Let’s try and find a pattern:

$d=3:$

$$Γ(n+1)^3\sum_{k=0}^\infty \frac{x^k}{Γ(k+1)^3Γ(n-k+1)^3}=\,_3\text F_2(-n,-n,-n,1,1,x)$$ $d=4:$

$$Γ(n+1)^4\sum_{k=0}^\infty \frac{x^k}{Γ(k+1)^4Γ(n-k+1)^4}=\,_4\text F_3(-n,-n,-n,-n,1,1,1,x)$$

$d=d$:

$$\sum_{k=0}^\infty \binom nk ^d x^k = Γ(n+1)^d\sum_{k=0}^\infty \frac{x^k}{Γ(k+1)^dΓ(n-k+1)^d} =\boxed{\,_d\text F_{d-1}(-n,…,-n;1,…,1;x)}$$

where there are a $d$ amount of $-n$s and a $d-1$ amount of $1$s. I challenge you to try the $d\not\in\Bbb N$ case. The formula is surprisingly simple for a hypergeometric function. Please correct me and give me feedback!

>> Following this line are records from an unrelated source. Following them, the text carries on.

theorem cnvAttempt_spec {u : Nat} (hu : u < 2) (h2 : s.clock.cnvAttempts.length = 2) (hlfsr : s.clock.cnvLfsr.length = 2)
    (h : s.clock.cnvRestarting.getD u false = true) (hk : s.clock.cnvAttempts.getD u 0 < 2) :
    (s.synthTimeout 3 u).clock.cnvAttempts.getD u 0 = s.clock.cnvAttempts.getD u 0 + 1 ∧
      (s.synthTimeout 3 u).get (Reg.CLOCK.ISLAND_CNT.failed 3) = (s.get (Reg.CLOCK.ISLAND_CNT.failed 3) + 1) % 256 ∧
      (s.synthTimeout 3 u).clock.cnvLfsr.getD u 0 = ditherLoad (Config.cnvSeed u + s.clock.cnvAttempts.getD u 0 + 1) := by
  rw [State.synthTimeout_of_cnv h hk]
  have hatts : ((s.cnvAttemptOver u).cnvSeeded u (s.clock.cnvAttempts.getD u 0 + 1)).clock.cnvAttempts =
    s.clock.cnvAttempts.set u (s.clock.cnvAttempts.getD u 0 + 1) := rfl
  have hseed : ((s.cnvAttemptOver u).cnvSeeded u (s.clock.cnvAttempts.getD u 0 + 1)).clock.cnvLfsr =
    s.clock.cnvLfsr.set u (ditherLoad (Config.cnvSeed u + (s.clock.cnvAttempts.getD u 0 + 1))) := rfl
  have hregs : ((s.cnvAttemptOver u).cnvSeeded u (s.clock.cnvAttempts.getD u 0 + 1)).regs = (s.bump (Reg.CLOCK.ISLAND_CNT.failed islandCnv)).regs := rfl
  refine ⟨?_, ?_, ?_⟩
  · rw [hatts, List.getD_eq_getElem?_getD (l := List.set ..), List.getElem?_set_self (by omega)]
    rfl
  · rw [State.get_of_regs hregs]
    exact State.get_bump_same _ rfl
  · rw [hseed, List.getD_eq_getElem?_getD (l := List.set ..), List.getElem?_set_self (by omega), Nat.add_assoc]
    rfl

end

theorem claim_islands : Claim.Islands := by
  rintro s t n unit r rfl h8 hatt hcnv hcnvatt hports
  have hn := n.isLt
  have hne {k : Nat} (hk : k < 8) (h : n ≠ ⟨k, hk⟩) : n.val ≠ k := fun he => h (Fin.ext he)
  have hval {k : Nat} (hk : k < 8) (h : n = ⟨k, hk⟩) : n.val = k := congrArg Fin.val h
  refine ⟨fun h4 hun => ?_, fun h => ?_, fun h => ?_, fun h => ?_, fun h => ?_, fun h4 hl => ?_, fun h3 hidle => ⟨?_, ?_⟩, fun h3 hrun => ⟨?_, ?_⟩,
    fun h hrun => ?_, fun h hrun hk hlfsr => ?_⟩
  · exact Gives.of_eq rfl ((s.atTime t).synthLost_of_unlocked h4 hun)
  · subst h
    exact Gives.of_eq rfl rfl
  · subst h
    exact Gives.of_eq rfl rfl
  · subst h
    exact Gives.of_eq rfl rfl
  · subst h
    refine Gives.of_eq rfl (Eq.trans (b := if (s.atTime t).flag Reg.CLOCK.CNV_STATUS.tracking then (s.atTime t).cnvHandover else (s.atTime t).cnvStops)
      rfl ?_)
    by_cases htracks : s.get Reg.CLOCK.CNV_STATUS.tracking = 1
    · rw [if_pos htracks, if_pos (State.flag_eq_true (s := s.atTime t) htracks)]
    · have hlost : (s.atTime t).get Reg.CLOCK.CNV_STATUS.tracking = 0 := by
        have h2 : (s.atTime t).get Reg.CLOCK.CNV_STATUS.tracking < 2 := State.get_lt _ _
        have h1 : (s.atTime t).get Reg.CLOCK.CNV_STATUS.tracking ≠ 1 := htracks
        omega
      rw [if_neg htracks, State.flag_eq_false hlost, if_neg Bool.false_ne_true]
  · obtain ⟨⟨hlocked, hlosses, hrestarting⟩, h4', h6', h7'⟩ := synthLost_spec (s := s.atTime t) h4 hn hl h8 hports
    exact ⟨_, Gives.of_eq rfl rfl, hlocked, hlosses, hrestarting, fun h => h4' (hval (by decide) h), fun h => h6' (hval (by decide) h),
      fun h => h7' (hval (by decide) h)⟩
  · exact Gives.of_eq rfl (State.synthLocked_of_idle (hne (by decide) h3) hidle)
  · exact Gives.of_eq rfl (State.synthTimeout_of_idle (hne (by decide) h3) hidle)
  · obtain ⟨hlocked, hrunning, hdone, hdue⟩ := synthLocked_spec (s := s.atTime t) (u := unit.val) hn (hne (by decide) h3) h8 hrun
    exact ⟨_, Gives.of_eq rfl rfl, hlocked, hrunning, hdone, fun h => hdue (hval (by decide) h)⟩
  · obtain ⟨hfailed, hattempts, hagain, hover⟩ := synthTimeout_spec (s := s.atTime t) (u := unit.val) hn (hne (by decide) h3) h8 hatt hrun
    refine ⟨_, Gives.of_eq rfl rfl, hfailed, hattempts, hagain, fun hk => ?_⟩
    obtain ⟨hdone, hwaking, helse⟩ := hover hk
    refine ⟨hdone, hwaking, fun hp => ?_⟩
    obtain ⟨hfh, hstair, hhkp⟩ := helse hp
    exact ⟨fun h => hfh (hval (by decide) h), fun h => hstair (hval (by decide) h), fun h => hhkp (hval (by decide) h)⟩
  · subst h
    exact ⟨_, Gives.of_eq rfl rfl, cnvLocked_spec (s := s.atTime t) unit.isLt hcnv hrun⟩
  · subst h
    exact ⟨_, Gives.of_eq rfl rfl, cnvAttempt_spec (s := s.atTime t) unit.isLt hcnvatt hlfsr hrun hk⟩


section

variable {s : State}

theorem State.get_cnvRestart (s : State) (u : Nat) (f : Fld) : (s.cnvRestart u).get f = (s.put (cnvField u) loAcquire).get f := State.get_of_regs rfl f

theorem State.get_cnvUntracked_elsewhere (s : State) {f : Fld} (h1 : Reg.CLOCK.CNV_STATUS.tracking.apart f = true)
    (h2 : Reg.RECOVERY.STATUS.cnv_standby.apart f = true) : s.cnvUntracked.get f = s.get f := by
  rw [State.cnvUntracked, State.get_put_apart _ rfl h2, State.get_put_apart _ rfl h1]

/-- The standby has taken the converter clock of synthesiser `u`, before the record. -/
def State.handedOver (s : State) (u : Nat) : State :=
  ((s.put Reg.CLOCK.CNV_STATUS.active (1 - u)).cnvUntracked.cnvRestart u).bump (Reg.CLOCK.ISLAND_CNT.losses islandCnv)

theorem State.cnvHandover_of_idle (h : s.get Reg.CLOCK.CNV_STATUS.tracking = 0 ∨ s.clock.cnvStopped = true) : s.cnvHandover = s := by
  refine if_pos ?_
  rcases h with h | h
  · rw [State.flag_eq_false h]
    rfl
  · rw [h, Bool.or_true]

theorem State.cnvHandover_of_tracking (h : s.get Reg.CLOCK.CNV_STATUS.tracking = 1) (hrun : s.clock.cnvStopped = false) :
    s.cnvHandover = (s.handedOver s.cnvActive).record {
      kind := .fault
      cls := 7
      unit := unitClock
      inst := cnvInst s.cnvActive
      action := 1
      spare := cnvInst (1 - s.cnvActive)
      carriers := (s.handedOver s.cnvActive).activeMask } := by
  refine if_neg ?_
  rw [State.flag_eq_true h, hrun]
  exact Bool.false_ne_true

theorem handedOver_spec {u : Nat} (hu : u < 2) :
    (s.handedOver u).get Reg.CLOCK.CNV_STATUS.active = 1 - u ∧ (s.handedOver u).get Reg.CLOCK.CNV_STATUS.tracking = 0 ∧
      (s.handedOver u).get Reg.RECOVERY.STATUS.cnv_standby = 0 ∧ (s.handedOver u).get (cnvField u) = loAcquire ∧
      (s.handedOver u).get (Reg.CLOCK.ISLAND_CNT.losses 3) = (s.get (Reg.CLOCK.ISLAND_CNT.losses 3) + 1) % 256 := by
  unfold State.handedOver
  obtain rfl | rfl : u = 0 ∨ u = 1 := by omega
  all_goals
    refine ⟨?_, ?_, ?_, ?_, ?_⟩
    · rw [State.get_bump_elsewhere _ (by decide), State.get_cnvRestart, State.get_put_apart _ rfl (by decide),
        State.get_cnvUntracked_elsewhere _ (by decide) (by decide), State.get_put_same _ rfl]
      rfl
    · rw [State.get_bump_elsewhere _ (by decide), State.get_cnvRestart, State.get_put_apart _ rfl (by decide), State.cnvUntracked,
        State.get_put_elsewhere _ (by decide), State.get_put_same _ rfl]
      rfl
    · rw [State.get_bump_elsewhere _ (by decide), State.get_cnvRestart, State.get_put_elsewhere _ (by decide), State.cnvUntracked, State.get_put_same _ rfl]
      rfl
    · rw [State.get_bump_elsewhere _ (by decide), State.get_cnvRestart]
      exact State.get_put_same _ rfl loAcquire
    · rw [islandCnv, State.get_bump_same _ rfl, State.get_cnvRestart, State.get_put_elsewhere _ (by decide),
        State.get_cnvUntracked_elsewhere _ (by decide) (by decide), State.get_put_elsewhere _ (by decide)]
      rfl

theorem cnvHandover_spec (h : s.get Reg.CLOCK.CNV_STATUS.tracking = 1) (hrun : s.clock.cnvStopped = false) :
    s.cnvHandover.get Reg.CLOCK.CNV_STATUS.active = 1 - s.cnvActive ∧ s.cnvHandover.get Reg.CLOCK.CNV_STATUS.tracking = 0 ∧
      s.cnvHandover.get Reg.RECOVERY.STATUS.cnv_standby = 0 ∧ s.cnvHandover.get (cnvField s.cnvActive) = loAcquire ∧
      s.cnvHandover.get (Reg.CLOCK.ISLAND_CNT.losses 3) = (s.get (Reg.CLOCK.ISLAND_CNT.losses 3) + 1) % 256 ∧
      s.cnvHandover.newest = some (1, 7, unitClock, cnvInst s.cnvActive) ∧ s.cnvHandover.clock.cnvStopped = false := by
  have hu : s.cnvActive < 2 := State.get_lt _ _
  obtain ⟨hactive, htracking, hstandby, hstate, hlosses⟩ := handedOver_spec (s := s) hu
  have hstopped : (s.handedOver s.cnvActive).clock.cnvStopped = s.clock.cnvStopped := rfl
  have hfield : (cnvField s.cnvActive).addr = Reg.CLOCK.CNV_STATUS.word.addr := by
    unfold cnvField
    split
    · rfl
    · rfl
  rw [State.cnvHandover_of_tracking h hrun]
  refine ⟨?_, ?_, ?_, ?_, ?_, ?_, ?_⟩
  · rw [State.get_record _ _ (by simp [recordWords]), hactive]
  · rw [State.get_record _ _ (by simp [recordWords]), htracking]
  · rw [State.get_record _ _ (by simp [recordWords]), hstandby]
  · rw [State.get_record _ _ (by rw [hfield]; simp [recordWords]), hstate]
  · rw [State.get_record _ _ (by simp [recordWords]), hlosses]
  · rw [State.newest_record]
    rfl
  · rw [State.clock_record, hstopped, hrun]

Here is an attempt to find a closed form for the following. Instead of writing out the full sum, let’s define:

$$S(n)\mathop=^\text{def}\sum_{k=0}^\infty\binom nk ^\frac12$$

It is linked to polynomial roots/ values of a trigonometric for $\frac \pi n$ because:

$$S(-1)=\lim_{n\to\infty} n+1+ni=\infty(1+i)$$$$S(0)=1$$$$S(1)=2$$$$S(2)=\sqrt 2+1=\text{Silver Ratio}$$$$ S(3)=1+2\sqrt 3$$$$S(4)=6+\sqrt 6$$$$S(5)=2+2\sqrt{5(3+2\sqrt2)}$$$$S(6)=2\sqrt6+2(\sqrt {15}+\sqrt 5+1)$$$$S(7)=2(1+\sqrt 7+\sqrt {21}+\sqrt 35)$$$$S(24)=2(1+2\sqrt 6+2\sqrt{69}+2\sqrt{506}+6\sqrt{9614}+4\sqrt{10626}+2\sqrt{33649}+7\sqrt{81719}+4\sqrt{156009}+\sqrt{490314}+\sqrt{676039})$$

and so on as the sum gets increasingly larger. Can you find a pattern form for $$S(n)\mathop=^\text{def}\sum_{k=0}^\infty\binom nk ^\frac12?$$ Notice how $S(7)=2(1+\sqrt 7+\sqrt {3\cdot 7}+\sqrt {5\cdot7})$ and try to rewrite the binomial coefficient.